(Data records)
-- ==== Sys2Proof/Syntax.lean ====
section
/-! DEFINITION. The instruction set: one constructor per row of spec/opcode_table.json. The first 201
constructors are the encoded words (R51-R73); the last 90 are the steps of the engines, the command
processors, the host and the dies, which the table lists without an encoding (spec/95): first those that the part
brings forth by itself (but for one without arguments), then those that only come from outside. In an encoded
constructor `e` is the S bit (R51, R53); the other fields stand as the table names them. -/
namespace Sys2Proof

What is required » Show each line in the data where the string "that" appears.

Task answer »
processors, the host and the dies, which the table lists without an encoding (spec/95): first those that the part
brings forth by itself (but for one without arguments), then those that only come from outside. In an encoded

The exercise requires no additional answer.